**Required work:** From the listing below, output only the lines starting at the line that has "s.buffered := rfl" and ending at the line that has "s.bundle := rfl", exactly as they appear, ends included.

┏━━

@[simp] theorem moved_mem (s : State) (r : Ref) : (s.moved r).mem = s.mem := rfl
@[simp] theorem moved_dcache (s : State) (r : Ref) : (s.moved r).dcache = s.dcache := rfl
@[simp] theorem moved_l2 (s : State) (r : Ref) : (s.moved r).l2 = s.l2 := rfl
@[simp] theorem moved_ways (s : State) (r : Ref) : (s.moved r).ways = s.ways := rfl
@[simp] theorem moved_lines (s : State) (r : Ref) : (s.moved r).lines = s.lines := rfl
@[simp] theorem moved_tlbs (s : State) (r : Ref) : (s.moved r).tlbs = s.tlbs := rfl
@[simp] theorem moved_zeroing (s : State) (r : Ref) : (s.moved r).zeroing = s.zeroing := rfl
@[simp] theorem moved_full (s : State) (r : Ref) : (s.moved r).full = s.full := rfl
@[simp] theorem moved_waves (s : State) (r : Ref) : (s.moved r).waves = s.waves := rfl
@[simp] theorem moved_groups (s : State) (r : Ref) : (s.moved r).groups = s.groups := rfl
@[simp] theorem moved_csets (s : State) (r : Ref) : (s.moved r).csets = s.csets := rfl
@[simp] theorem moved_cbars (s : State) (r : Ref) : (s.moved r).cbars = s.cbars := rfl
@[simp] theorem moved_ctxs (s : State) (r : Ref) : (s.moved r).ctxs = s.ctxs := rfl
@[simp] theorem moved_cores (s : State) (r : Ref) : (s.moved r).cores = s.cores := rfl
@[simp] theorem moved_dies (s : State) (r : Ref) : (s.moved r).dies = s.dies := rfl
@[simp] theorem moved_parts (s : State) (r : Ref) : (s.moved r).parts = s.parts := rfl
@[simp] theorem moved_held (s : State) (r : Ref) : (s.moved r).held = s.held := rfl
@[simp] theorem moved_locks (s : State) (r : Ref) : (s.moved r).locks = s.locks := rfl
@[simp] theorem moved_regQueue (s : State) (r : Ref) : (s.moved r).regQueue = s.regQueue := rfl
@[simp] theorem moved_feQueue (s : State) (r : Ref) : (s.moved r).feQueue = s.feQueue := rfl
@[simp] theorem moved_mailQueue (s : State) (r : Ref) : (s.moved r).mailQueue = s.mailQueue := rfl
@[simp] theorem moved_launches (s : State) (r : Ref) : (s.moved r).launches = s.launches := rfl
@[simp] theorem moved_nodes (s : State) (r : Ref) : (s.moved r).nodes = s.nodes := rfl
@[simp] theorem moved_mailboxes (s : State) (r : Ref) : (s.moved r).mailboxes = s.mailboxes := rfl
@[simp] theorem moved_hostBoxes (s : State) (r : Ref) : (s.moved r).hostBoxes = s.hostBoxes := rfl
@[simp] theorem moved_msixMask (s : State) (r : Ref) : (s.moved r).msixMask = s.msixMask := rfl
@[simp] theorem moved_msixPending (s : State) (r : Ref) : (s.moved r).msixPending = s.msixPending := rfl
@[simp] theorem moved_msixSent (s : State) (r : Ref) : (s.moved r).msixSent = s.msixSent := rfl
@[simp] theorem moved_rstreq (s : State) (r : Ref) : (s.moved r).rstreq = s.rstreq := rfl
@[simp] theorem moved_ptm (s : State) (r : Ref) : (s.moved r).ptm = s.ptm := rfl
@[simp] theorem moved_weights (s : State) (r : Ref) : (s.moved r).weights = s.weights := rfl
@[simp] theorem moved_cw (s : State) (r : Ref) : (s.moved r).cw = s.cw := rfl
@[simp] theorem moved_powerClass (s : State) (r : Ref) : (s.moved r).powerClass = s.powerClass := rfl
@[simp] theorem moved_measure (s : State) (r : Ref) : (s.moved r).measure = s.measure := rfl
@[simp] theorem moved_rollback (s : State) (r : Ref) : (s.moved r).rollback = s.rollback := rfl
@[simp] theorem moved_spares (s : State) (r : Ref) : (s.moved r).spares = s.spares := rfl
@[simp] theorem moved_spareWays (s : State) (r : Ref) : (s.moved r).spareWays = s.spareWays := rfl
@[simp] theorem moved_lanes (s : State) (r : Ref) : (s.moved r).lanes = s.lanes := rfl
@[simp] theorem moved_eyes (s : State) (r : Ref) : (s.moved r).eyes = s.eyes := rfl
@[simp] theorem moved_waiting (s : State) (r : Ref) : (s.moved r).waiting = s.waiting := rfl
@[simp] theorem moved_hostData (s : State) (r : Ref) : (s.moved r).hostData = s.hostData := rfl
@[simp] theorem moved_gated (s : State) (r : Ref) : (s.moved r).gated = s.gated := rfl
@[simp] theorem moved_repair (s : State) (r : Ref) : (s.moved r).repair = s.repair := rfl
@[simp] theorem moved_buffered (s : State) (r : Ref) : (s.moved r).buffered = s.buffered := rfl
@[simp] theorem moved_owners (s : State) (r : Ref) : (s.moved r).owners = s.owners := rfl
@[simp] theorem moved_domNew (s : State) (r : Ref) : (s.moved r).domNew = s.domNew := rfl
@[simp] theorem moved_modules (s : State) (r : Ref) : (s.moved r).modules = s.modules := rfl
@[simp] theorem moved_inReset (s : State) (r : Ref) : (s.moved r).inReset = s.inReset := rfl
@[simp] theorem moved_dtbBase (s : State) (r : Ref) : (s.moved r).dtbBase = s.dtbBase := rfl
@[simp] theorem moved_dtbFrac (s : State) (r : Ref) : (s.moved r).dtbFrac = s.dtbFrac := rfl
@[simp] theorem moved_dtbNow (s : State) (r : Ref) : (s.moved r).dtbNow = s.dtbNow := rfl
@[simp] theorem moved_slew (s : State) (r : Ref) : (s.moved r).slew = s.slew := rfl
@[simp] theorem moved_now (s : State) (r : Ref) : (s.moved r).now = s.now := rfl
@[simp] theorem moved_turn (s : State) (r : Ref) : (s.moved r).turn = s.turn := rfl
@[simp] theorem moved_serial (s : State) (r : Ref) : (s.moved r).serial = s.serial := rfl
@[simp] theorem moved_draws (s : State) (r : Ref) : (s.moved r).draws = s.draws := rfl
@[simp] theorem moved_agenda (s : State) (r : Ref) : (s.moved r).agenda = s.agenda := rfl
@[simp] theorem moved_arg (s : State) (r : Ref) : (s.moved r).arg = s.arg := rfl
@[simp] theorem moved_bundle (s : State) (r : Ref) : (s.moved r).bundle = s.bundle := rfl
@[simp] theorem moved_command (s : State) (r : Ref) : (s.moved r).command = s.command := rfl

┗━━

**Answer section:**
@[simp] theorem moved_buffered (s : State) (r : Ref) : (s.moved r).buffered = s.buffered := rfl
@[simp] theorem moved_owners (s : State) (r : Ref) : (s.moved r).owners = s.owners := rfl
@[simp] theorem moved_domNew (s : State) (r : Ref) : (s.moved r).domNew = s.domNew := rfl
@[simp] theorem moved_modules (s : State) (r : Ref) : (s.moved r).modules = s.modules := rfl
@[simp] theorem moved_inReset (s : State) (r : Ref) : (s.moved r).inReset = s.inReset := rfl
@[simp] theorem moved_dtbBase (s : State) (r : Ref) : (s.moved r).dtbBase = s.dtbBase := rfl
@[simp] theorem moved_dtbFrac (s : State) (r : Ref) : (s.moved r).dtbFrac = s.dtbFrac := rfl
@[simp] theorem moved_dtbNow (s : State) (r : Ref) : (s.moved r).dtbNow = s.dtbNow := rfl
@[simp] theorem moved_slew (s : State) (r : Ref) : (s.moved r).slew = s.slew := rfl
@[simp] theorem moved_now (s : State) (r : Ref) : (s.moved r).now = s.now := rfl
@[simp] theorem moved_turn (s : State) (r : Ref) : (s.moved r).turn = s.turn := rfl
@[simp] theorem moved_serial (s : State) (r : Ref) : (s.moved r).serial = s.serial := rfl
@[simp] theorem moved_draws (s : State) (r : Ref) : (s.moved r).draws = s.draws := rfl
@[simp] theorem moved_agenda (s : State) (r : Ref) : (s.moved r).agenda = s.agenda := rfl
@[simp] theorem moved_arg (s : State) (r : Ref) : (s.moved r).arg = s.arg := rfl
@[simp] theorem moved_bundle (s : State) (r : Ref) : (s.moved r).bundle = s.bundle := rfl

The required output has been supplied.